Stichtag

13. Juni 1897 - Paavo Nurmi wird geboren

Er dominiert über ein Jahrzehnt die Langstrecken: Zwischen 1920 und 1928 gewinnt der finnische Läufer Paavo Nurmi bei drei Olympischen Spielen neun Gold- und zwei Silbermedaillen. "Er hatte eine unglaubliche Bandbreite von 1.500 bis 20.000 Meter", sagt der Journalist und Nurmi-Biograf Robert Hartmann. Bei der Olympiade 1924 in Paris habe Nurmi beide Rennen über 1.500 und 5.000 Meter innerhalb von 50 Minuten gewonnen. Der Ausnahme-Athlet wird "Magier der Aschenbahn" genannt.

Nichts deutet auf eine große Karriere hin, als Paavo Nurmi am 13. Juni 1897 in der Hafenstadt Turku geboren wird. Er ist das älteste von sechs Kindern. Der Vater stirbt, als Paavo 12 Jahre alt ist. Danach muss er mithelfen, die arme Familie durchzubringen. So verdient er das erste Geld mit seinem außergewöhnlichen Talent. "Er begann als Laufbursche einer Bäckerei", so Hartmann. Aus dem Talent wird Leidenschaft. Mit 23 Jahren hat er seinen ersten großen Erfolg: Er gewinnt 1920 bei den Olympischen Spielen von Antwerpen drei Goldmedaillen. Zum ersten Mal tritt damals Finnland unter eigener Flagge an, nachdem das Land nach der Revolution von 1917 von Russland unabhängig geworden ist. Nurmi wird mit seinen Siegen zum Idol der jungen Nation.

Elegant bis arrogant

Nurmi, der drei Mal pro Tag trainiert, gilt als Mitbegründer des Intervalltrainings, bei dem sich Belastungs- und Erholungsphasen abwechseln. Die Rennen geht er auf seine eigene Art und Weise an: Er läuft mit der Stoppuhr in der Hand und wirft sie erst 300 Meter vor dem Ziel weg, wenn der Endspurt beginnt. Dabei legt Nurmi auch großen Wert auf einen eleganten Laufstil. Schließlich verkörpert er eine Überlegenheit, die manchmal in Arroganz umschlägt. Für die erschöpften Konkurrenten, die beim olympischen Crosslauf in Paris 1924 die zwölf Kilometer bei Temperaturen um die 30 Grad nicht bewältigen konnten, hat Nurmi kein Bedauern. "Er hat gesagt, die haben alle nicht genug trainiert", sagt Biograf Hartmann.

Bekannt ist Nurmi auch für seine Geschäftstüchtigkeit - die ihm zum Verhängnis wird. 1925 bestreitet er in den USA 52 Rennen und kassiert Startgelder, die er trickreich als Spesen deklariert.

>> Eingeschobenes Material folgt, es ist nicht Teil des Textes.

/-- Start-up, the executive and the stores that survive a reset (R521 to R544). -/
structure Sys where
  /-- Supplies good (R552). -/
  railsGood : Bool
  /-- The level of RESET_N and PERST_N. -/
  resetN : Bool
  perstN : Bool
  /-- The internal reset is released (R348). -/
  up : Bool
  /-- The TAP holds EXTEST, CLAMP or HIGHZ (R541). -/
  tapTest : Bool
  /-- The TAP's instruction, and what the boundary-scan register drives (R540). -/
  tapIr : TapIr
  tapBsr : List Bool
  /-- Straps as sampled: PAIR_ID bit 0, SECURE_EN bit 1, PAIR_EN bit 2, DRAM_SIZE bits 5:4. -/
  straps : Nat
  execReady : Bool
  execStarted : Bool
  /-- EXEC_ALIVE of R464 as the warden sees it. -/
  execAlive : Bool
  /-- Liveness updates since the last warden check window, in milliseconds without one. -/
  liveMs : Nat
  /-- The control cores run from executive memory bank 1. -/
  bank : Bool
  /-- An accepted EXEC_SWAP: its slot and channel (R537, R539). -/
  swap : Option (Nat × Nat)
  uptime : Nat
  fieldBook : Map Byte
  qspi : Map Byte
  /-- The level of FAULT_N: true when driven low. -/
  faultN : Bool
  /-- The 1 ms of R349 has passed with the internal reset held. -/
  resetLate : Bool
deriving DecidableEq, Repr

/-- The state of a command channel (R263). -/
inductive ChanSt where
  | idle | ringing | taken
deriving DecidableEq, Repr

/-- A response that is ready to be written (R274). -/
structure Resp where
  reason : Nat
  applied : DWord
  payload : List Byte
deriving DecidableEq, Repr

/-- How far a TAKEN command has come: its opcode's checks are to be made, it waits for acceptance, it
waits for the partner's acknowledgement or result (R452), it is accepted or at work, or it is answered. -/
inductive Work where
  | fresh | checked | mirrored | forwarded | accepted | answered
deriving DecidableEq, Repr

/-- A command channel beside its registers. `limit` is LIMIT_US as of the ring; `effTick` the effect tick
fixed at the owner's check under R452. -/
structure Chan where
  st : ChanSt
  limit : Nat
  req : List Byte
  work : Work
  rsp : Option Resp
  /-- The response will not be written (R269, R506). -/
  orphan : Bool
  lastSeq : Nat
  effTick : Nat
deriving DecidableEq, Repr

def Chan.reset : Chan :=
  { st := .idle, limit := 0, req := [], work := .fresh, rsp := none, orphan := false, lastSeq := 0, effTick := 0 }

/-- An accepted command whose effect tick has not yet come (R66): its packet, the symbols its entries were
checked against (R234), a staged stake table (R229), and whether its response waits for the effect. -/
structure Sched where
  ch : Nat
  op : Nat
  seq : Nat
  tick : Nat
  req : List Byte
  syms : List Symbol
  table : Map Half
  waits : Bool
  noMirror : Bool
  /-- Accepted on behalf of the partner's channel (R452). -/
  remote : Bool
deriving DecidableEq, Repr

/-- The secure session (R284 to R288). `challenge` is outstanding; `live` until 1 s has passed. -/
structure Session where
  isOpen : Bool
  slot : Nat
  challenge : Option (List Byte)
  lockout : Bool
  fails : Nat
deriving DecidableEq, Repr

/-- The command channels and the inner mailboxes (R261 to R302). -/
structure Cmd where
  chans : Map Chan
  /-- Channels RINGING, in the order of their rings (R277). -/
  rings : List Nat
  /-- Channels whose command takes effect at a tick and is neither accepted nor refused, in the order of
  their takes (R278). -/
  takes : List Nat
  sched : List Sched
  held : Bool
  session : Session
  /-- Doorbell bits set and masked: region r at r, cluster k at 4 + k (R289, R290). -/
  bells : Map Word
  bellMasks : Map Word
  /-- Timeout flags raised to the senders: a doorbell's under its receiver's key and bit, that of the wake event of cell i
  under 36 + i / 16 at bit i mod 16 (R291). -/
  bellFlags : Map Word
deriving DecidableEq, Repr

/-- What the last host access returned: 0 nothing yet, 1 successful, 2 Completer Abort, 3 a poisoned
completion, 4 unsupported request; and its data (R36, R40, R180, R260). -/
structure HostRsp where
  status : Nat
  data : DWord
deriving DecidableEq, Repr

/-- The host side of the chip: the halves latched by reads of LO registers, keyed by the register that shows
them, and the last completion. -/
structure HostState where
  latches : Map Word
  rsp : HostRsp
deriving DecidableEq, Repr

/-- The monitors of one reference beside its registers (R311 to R314): consecutive missing edges, those of PPS_IN, which
reference 4 has beside its 10 MHz, the extra and missing edges of the gate, the trip, and a RANK that takes effect at the next
boundary. -/
structure RefMon where
  tripped : Bool
  run : Nat
  runPps : Nat
  extra : Nat
  miss : Nat
  rankNext : Option Nat
deriving DecidableEq, Repr

def RefMon.reset : RefMon := { tripped := false, run := 0, runPps := 0, extra := 0, miss := 0, rankNext := none }

/-- A record of the holdover model (R323): the time in seconds of the time counter, the mean temperature in 1/256 °C and the
mean correction in 0.01 ppt. -/
structure ModelRec where
  time : Nat
  temp : Int
  corr : Int
deriving DecidableEq, Repr

/-- The holdover model (R322 to R326): `recs` are the records it is fitted to, newest first, and `records` counts all that were
made. -/
structure Model where
  valid : Bool
  tsrc : Nat
  f0 : Word
  c1 : Word
  c2 : Word
  age : Word
  t0 : Half
  epoch : DWord
  learned : Word
  records : Nat
  recs : List ModelRec
deriving DecidableEq, Repr

def Model.reset : Model :=
  { valid := false, tsrc := 0, f0 := 0, c1 := 0, c2 := 0, age := 0, t0 := 0, epoch := 0, learned := 0,
    records := 0, recs := [] }

/-- A time of the time counter (R333): seconds, nanoseconds and 2⁻⁴⁰ nanoseconds. -/
structure Time where
  sec : BitVec 48
  ns : Word
  frac : BitVec 40
deriving DecidableEq, Repr

/-- The last capture of an edge (R337). -/
structure Capture where
  at_ : Time
  unread : Bool
deriving DecidableEq, Repr

/-- The datum and the time counter beside their registers (R304 to R338): the correction c in 0.01 ppt, DATUM_FREQ_ADJ in ppt, the share of
the step in the tick in progress and nanoseconds since the last REFSEL switch, what HOLDOVER holds without a
model, the INC in force, the counter, its value at the last boundary, a DTM_MEDIA_OFF that waits for the next
boundary, and the captures. -/
structure Dtm where
  refs : Map RefMon
  model : Model
  corr : Int
  freqAdj : Int
  /-- TIME clocks since reset, and the corrections and temperatures of the last 10 s by the clock at which each began,
  newest first (R323, R325). -/
  clocks : Nat
  corrs : List (Nat × Int)
  temps : List (Nat × Int)
  /-- The XO sensor has answered (R324). -/
  xoRead : Bool
  /-- The phase target in 0.25 ns, once it is measured; an alignment that waits for its grid; and, in 2⁻⁴⁰ ns, how long after a
  boundary the last PPS_IN edge came (R319). -/
  target : Option Int
  alignDue : Bool
  ppsPhase : Option Nat
  /-- Ticks for which the errors of the lock have lain within their limits (R320). -/
  lockTicks : Nat
  planned : Int
  sinceSwitch : Option Nat
  holdMean : Bool
  mean : Int
  inc : Nat
  time : Time
  bound : Time
  mediaNext : Option DWord
  pps : Capture
  start : Capture
  /-- HOLD_LIMIT in seconds and REG of DATUM_CFG. -/
  holdLimit : Nat
  sensorReg : Nat
deriving DecidableEq, Repr

def Time.zero : Time := { sec := 0, ns := 0, frac := 0 }

def Dtm.reset : Dtm :=
  { refs := [], model := Model.reset, corr := 0, freqAdj := 0, clocks := 0, corrs := [], temps := [], xoRead := false, target := none,
    alignDue := false, ppsPhase := none, lockTicks := 0, planned := 0, sinceSwitch := none, holdMean := false, mean := 0,
    inc := 0x20000000000, time := Time.zero, bound := Time.zero, mediaNext := none,
    pps := { at_ := Time.zero, unread := false }, start := { at_ := Time.zero, unread := false }, holdLimit := 604800, sensorReg := 0 }

/-- The XO monitor and FBRC beside their registers (R345 to R348): consecutive good windows, good windows since
RESET_N was released with no trip, the latched trip, whether it holds the internal reset until FBRC has qualified, FBRC in its
start window, and its good windows. -/
structure Clk where
  good : Nat
  first : Nat
  tripped : Bool
  latch : Bool
  hold : Bool
  fbStart : Bool
  fbGood : Nat
deriving DecidableEq, Repr

def Clk.reset : Clk := { good := 0, first := 0, tripped := false, latch := false, hold := false, fbStart := true, fbGood := 0 }

/-! ## Serial audio, AES3 and MADI -/

/-- A channel of a receiver: the sample it last decoded, and its channel status block in progress with the
non-audio bit of the last complete one (R376 to R378). -/
structure RxCh where
  prev : Word
  pos : Option Nat
  acc : BitVec 192
  na : Bool
deriving DecidableEq, Repr

def RxCh.reset : RxCh := { prev := 0, pos := none, acc := 0, na := false }

/-- A channel pair of a receiver: a preamble seen, the frames since, the last subframe's bits 23:8, and whether
it is muted (R377). -/
structure RxPair where
  burst : Bool
  since : Nat
  last : Half
  muted : Bool
deriving DecidableEq, Repr

def RxPair.reset : RxPair := { burst := false, since := 0, last := 0, muted := false }

/-- An AES3 receiver (0 to 7) or a MADI receiver (8 to 11): frames in a row that are good or bad, the slip
buffer, the frame presented, its channels and pairs, the owner's read decision, and the frame rate measured last, in mHz (R374,
R375, R455). -/
structure Rx where
  good : Nat
  bad : Nat
  reading : Bool
  slip : List (List Word)
  shown : List Word
  chans : Map RxCh
  pairs : Map RxPair
  decision : Nat
  freq : Nat
deriving DecidableEq, Repr

def Rx.reset : Rx :=
  { good := 0, bad := 0, reading := false, slip := [], shown := [], chans := [], pairs := [], decision := 0, freq := 0 }

/-- An AES3 transmitter (0 to 7) or a MADI transmitter (8 to 11): the frame within the channel status block, the block in force,
the frames begun, the samples presented at the boundary before this one, and the subframes of the MADI frame sent last (R379,
R382). -/
structure TxPort where
  pos : Nat
  cs : List Byte
  frames : Nat
  before : List Word
  line : List Word
deriving DecidableEq, Repr

def TxPort.reset : TxPort := { pos := 0, cs := [], frames := 0, before := [], line := [] }

/-- A TDM port: the masks its frame captured at BCLK edge 0, whether a frame that belongs to this tick has arrived, and for a
frame that belongs to the next tick the slots received of it (R366, R367). -/
structure TdmPort where
  rxMask : Word
  txMask : Word
  heard : Bool
  early : Option (List (Nat × Word))
deriving DecidableEq, Repr

def TdmPort.reset : TdmPort := { rxMask := 0, txMask := 0, heard := false, early := none }

/-- The SAP block beside its registers: `release` is the boundary at which the armed set is released, `pulse` the
boundary for which START_OUT is pulsed, `pulses` the pulses made, and `captured` the boundary that a non-owner's own START_IN
capture gives (R370 to R373). -/
structure Sap where
  rxs : Map Rx
  txs : Map TxPort
  tdm : Map TdmPort
  release : Option Nat
  pulse : Option Nat
  pulses : Nat
  captured : Option Nat
deriving DecidableEq, Repr

def Sap.reset : Sap := { rxs := [], txs := [], tdm := [], release := none, pulse := none, pulses := 0, captured := none }

/-- A cue port beside its registers: consecutive readings of DET_N at a new level, milliseconds of
classification, the button state read (0 to 3, or 4 for none) and how often, and how long a button is held. -/
structure Cue where
  detRun : Nat
  classMs : Nat
  seen : Nat
  run : Nat
  heldMs : Nat
deriving DecidableEq, Repr

def Cue.reset : Cue := { detRun := 0, classMs := 0, seen := 4, run := 0, heldMs := 0 }

/-! ## Ethernet -/

/-- A stream: its configuration as the command gave it, its enable, the samples stored by tick, the samples last
presented, the ticks of a gap, whether a sample has been stored, the last sequence numbers, the ticks for which
A_OK and B_OK still read 1, its statistics, and for a transmit stream the samples gathered (R403 to R410). -/
structure Stream where
  cfg : List Byte
  en : Bool
  buf : Map (List Word)
  prev : List Word
  gap : Nat
  started : Bool
  seqA : Option Nat
  seqB : Option Nat
  okA : Nat
  okB : Nat
  stats : Map Nat
  gather : List (List Word)
deriving DecidableEq, Repr

def Stream.reset : Stream :=
  { cfg := [], en := false, buf := [], prev := [], gap := 0, started := false, seqA := none, seqB := none,
    okA := 0, okB := 0, stats := [], gather := [] }

/-- What MAC_CFG sets beside the registers: the IP addresses and the queue base. -/
structure MacCfg where
  ipv4 : List Byte
  ipv6 : List Byte
  base : Nat
deriving DecidableEq, Repr

def MacCfg.reset : MacCfg := { ipv4 := [], ipv6 := [], base := 0 }

/-- A frame that waits to be sent: kind 0 stream, 1 PTP, 2 NET_SEND; its bytes without the FCS; and the stream or
the channel it comes from. -/
structure TxFrame where
  mac : Nat
  kind : Nat
  bytes : List Byte
  src : Nat
deriving DecidableEq, Repr

/-- A NET_SEND in progress: frames sent, and whether it ends with CHECK_FAIL (R402). -/
structure Sending where
  ch : Nat
  sent : Nat
  fail : Bool
deriving DecidableEq, Repr

/-- A PTP master seen: the MAC it is heard on, its Announce fields in the order in which they are compared, its port identity, the
TIME clocks counted when it was last heard, and whether it is qualified. -/
structure Master where
  mac : Nat
  rank : List Byte
  ident : List Byte
  heard : Nat
  good : Bool
deriving DecidableEq, Repr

Mit der Annahme der Prämien verstößt er gegen den Amateurstatus. Als eine deutsche Zeitung 1932 die Zahlungen veröffentlicht, reagiert das Internationale Olympische Komitee (IOC) mit einer Sperre auf Lebenszeit. Daraufhin zieht sich der öffentlichkeitsscheue Finne ins Privatleben zurück und wird ein erfolgreicher Geschäftsmann.

"Im Leben nichts geleistet"

Nur einmal kehrt Nurmi ins Rampenlicht zurück: 1952 entzündet er das olympische Feuer in der finnischen Hauptstadt Helsinki. Das IOC hatte vorher die Sperre aufgehoben, eine späte Genugtuung für den 54-Jährigen. Aber auch das versöhnt Nurmi nicht mit seinem Leben. Er bleibt ein einsamer Mensch. Seine Ehe, 1932 geschlossen, war schon nach drei Jahren gescheitert, um seinen Sohn kümmert er sich kaum und das Alter empfindet er als Heimsuchung. "Als er 75 Jahre war, hat er gesagt, ich fühle mich in mir völlig verfault", so Journalist Hartmann.

In den letzten drei Jahren ist Nurmi schwer krank. Er hat Rheuma, erleidet Schlaganfälle, ist halbseitig gelähmt und taub. Kurz vor seinem Tod am 2. Oktober 1973 in Helsinki zieht Nurmi eine bittere Bilanz: "Ich habe in meinem Leben nichts geleistet. Ich war ein idiotischer Nichtsmacher. Sinn hat nur, was Jahrhunderte hält, Sport hält nicht." In einem Nachruf schreibt der finnische Staatspräsident Urho Kekkonen über Nurmi: "Er war kein glücklicher Mensch."